Monday, May 4, 2015

Assignment 5: Regression Analysis

Part 1: Crime Rates and Lunches

y=21.819+1.685x

Null hypothesis:
There is no linear relationship between crime rates and lunches.
Alternative hypothesis: There is a linear relationship between crime rates and lunches.
Reject the null hypothesis with a significance value to be .05 at a 95% confidence interval. If crime rates (X) were at 79.7, free lunches (Y) would be 2,930.

The data suggests that the two variables have a linear relationship, but the study forgets to mention why people are receiving free lunches. People that receive free lunches do not have enough money to pay for them; they most likely have fallen below an income bracket that qualifies them for a free lunch. If a school is giving more free lunches, it means that it has more people that cannot pay for their food. One cannot automatically assume that receiving free lunches is causing people to break laws. It would be interesting to look at household income data and crime rates, because the number of free lunches is a backwards way of looking at income.


Part 2:

Introduction

The purpose of the assignment is to spatially analyze enrollment data from the UW system. Two UW schools, Eau Claire and Madison, were chose for the analysis. Although the reasons that an individual attends a given college are endless, this analysis is looking at overall trends based on population, household income, and number of bachelor degrees.

Methods

Data was obtained for Wisconsin Counties with information like number of bachelor degrees, population normalized by distance to the University, and household income. The data is opened in SPSS, and run through a linear regression. A regression analysis is a statistical tool to investigate the relationship between two variables. It seeks to predict the effect of on variable on another to investigate causation. The two variables are the independent and dependent variables. Independent is found on the x-axis and is what explains the independent variable. The independent variable is found on the vertical axis Y and is what is explained by the dependent variable.

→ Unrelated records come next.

/-- Tracking, telemetry, power-down and row repair of a channel (R221, R223, R226, R228, R229): a drift below OSCTHR changes nothing, one up to TRKMAX
makes the next slot move the read and write DQ delays (log 12), a larger one stops the channel in TRACKING, and the measurement that ends self-refresh
exit opens the channel; SNAP makes a snapshot due; a channel powers down when it is idle or when the power state asks for it, its open rows as they
are; the oldest candidate row is given a free spare row, its lines are copied one by one, each lying in the spare row from then on, and the redirect
is valid when the copy is done. (The model's choices and readings here: log 9, 12, 94, 95.) -/
def Obligations.ChannelsTrackAndRepair : Prop :=
  ∀ (s : State) (ch : Fin 64),
    (∀ drift : Int, chRuns s ch = true → (s.chan ch).exiting = false →
      (drift.natAbs < fget s (Pg.ch ch) F.CH_CALCFG_OSCTHR → drift.natAbs ≤ fget s (Pg.ch ch) F.CH_CALCFG_TRKMAX →
        Answers (.oscMeasureDone ch drift) s fun t => t = s) ∧
      (fget s (Pg.ch ch) F.CH_CALCFG_OSCTHR ≤ drift.natAbs → drift.natAbs ≤ fget s (Pg.ch ch) F.CH_CALCFG_TRKMAX →
        Answers (.oscMeasureDone ch drift) s fun t => Within [.chans] s t ∧
          t.chan ch = { (s.chan ch) with drift := driftSteps (s.chan ch).rate drift }) ∧
      (fget s (Pg.ch ch) F.CH_CALCFG_TRKMAX < drift.natAbs → Answers (.oscMeasureDone ch drift) s fun t =>
        Within [.hdrs, .chans, .regions, .vecs] s t ∧ t.chan ch = { (s.chan ch) with state := .tracking } ∧
        EventSet t (Pg.ch ch) E.CH_TRACK)) ∧
    (∀ slot : SlotIn, slot.parity = false → slot.tableParity = false → chRuns s ch = true → (s.chan ch).state ≠ .powerdown → (s.chan ch).drift ≠ 0 → Answers (.schedulerSlot ch slot) s fun t =>
      (t.chan ch).drift = 0 ∧ (t.chan ch).delays = (moveDelays (s.chan ch).drift (s.chan ch)).delays) ∧
    (∀ drift : Int, (s.chan ch).exiting = true → drift.natAbs < fget s (Pg.ch ch) F.CH_CALCFG_OSCTHR →
      drift.natAbs ≤ fget s (Pg.ch ch) F.CH_CALCFG_TRKMAX → Answers (.oscMeasureDone ch drift) s fun t =>
        Within [.now, .chans, .time] s t ∧ (t.chan ch).state = .ready ∧ (t.chan ch).exiting = false ∧
        ∀ r < (s.chan ch).ranks, ((t.chan ch).rk r).credit = 0) ∧
    (∀ src, mayWrite s src (Pg.ch ch) F.CH_CCMD_SNAP.off = true → Answers (.telemetrySnap src ch) s fun t =>
      let s := wakeFor src (Pg.ch ch) s
      Within [.chans] s t ∧ (∃ d ∈ (t.chan ch).due, d.1 = .snap) ∧ ∀ c, c ≠ ch.val → t.chan c = s.chan c) ∧
    ((s.chan ch).state = .ready → askedDown s = true → chIdle (s.chan ch) = true → Answers (.powerdownEntry ch) s fun t =>
      Within [.chans] s t ∧ (t.chan ch).state = .powerdown ∧ (t.chan ch).openRow = (s.chan ch).openRow) ∧
    ((s.chan ch).state = .ready → askedDown s = false → mayPowerDown (s.chan ch) = true → fget s (Pg.ch ch) F.CH_PDCFG_IDLE ≠ 0 →
      Answers (.powerdownEntry ch) s fun t =>
        Within [.now, .chans, .time] s t ∧ (t.chan ch).state = .powerdown ∧ (t.chan ch).openRow = (s.chan ch).openRow ∧
        (s.chan ch).idleSince + fget s (Pg.ch ch) F.CH_PDCFG_IDLE * ckUnits (s.chan ch).rate ≤ t.now) ∧
    (∀ errs, coreRuns s = true → inSafe s = false → chRuns s ch = true →
      (∀ row rest entry spare, (s.chan ch).cands = row :: rest → (s.chan ch).rowCopy = none →
        fget s (Pg.ch ch) F.CH_ECFG_AUTORD ≠ 0 → freeRedirect (s.chan ch) = some (entry, spare) →
        Answers (.rowRedirect ch errs) s fun t => Within [.chans] s t ∧ (t.chan ch).cands = rest ∧
          (t.chan ch).rowCopy = some { entry := entry, rank := row / 16 % 2, bank := row % 16, row := row / 32, next := 0 } ∧
          tget {} (t.chan ch).red entry = { spare := spare, rank := row / 16 % 2, bank := row % 16, row := row / 32 }) ∧
      (∀ rc n, (s.chan ch).rowCopy = some rc → rc.next < 32 →
        n = rowFirstLine (s.chan ch).ranks (rc.row * 32 + rc.rank * 16 + rc.bank) + rc.next → n < 64 * (s.chan ch).ublk →
        (s.chan ch).ops.any (fun x => !x.side && x.e.n == n) = false → writeFits s ch n 1 .bulk = true →
        readFree s ch .bulk 1 = true → (s.chan ch).cacheReach false (checkLine (s.chan ch) n) .bulk = true → errs = [] →
        (∀ m, decodeLine m n (lineData s ch n) (lineChk s ch n) = .clean) →
        Answers (.rowRedirect ch errs) s fun t => Within [.chans, .nextId] s t ∧
          (t.chan ch).rowCopy = some { rc with next := rc.next + 1 } ∧
          currentLine t ch n = (padTo 64 (lineData s ch n), lineCheck n (lineData s ch n)))) ∧
    (∀ rc, (s.chan ch).rowCopy = some rc →
      (32 ≤ rc.next → Answers (.redirectDone ch) s fun t => Within [.hdrs, .chans, .vecs, .boot] s t ∧
        (t.chan ch).rowCopy = none ∧ (tget {} (t.chan ch).red rc.entry).valid = true ∧ (tget {} (t.chan ch).red rc.entry).pend = true ∧
        (tget {} (t.chan ch).red rc.entry).spare = (tget {} (s.chan ch).red rc.entry).spare ∧ EventSet t (Pg.ch ch) E.CH_RD_NEW ∧
        t.boot.almWant = true) ∧
      (rc.next < 32 → Answers (.redirectDone ch) s fun t => t = s))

For the analysis, both Eau Claire and Madison are the dependent variables. Each are run through 3 individual linear regression analysis: the number of bachelor degrees, population normalized by distance to the University, and household income. Significant linear relationships were run through again to save the standardized residuals. Residuals is the amount of deviation of each point from the line of best fit, it shows the difference between the actual and predicted value of y. The residuals were then opened in ArcMap and were mapped using natural breaks.


Results

Null hypothesis: There is no linear relationship between percent of bachelor degrees and Eau Claire enrollment.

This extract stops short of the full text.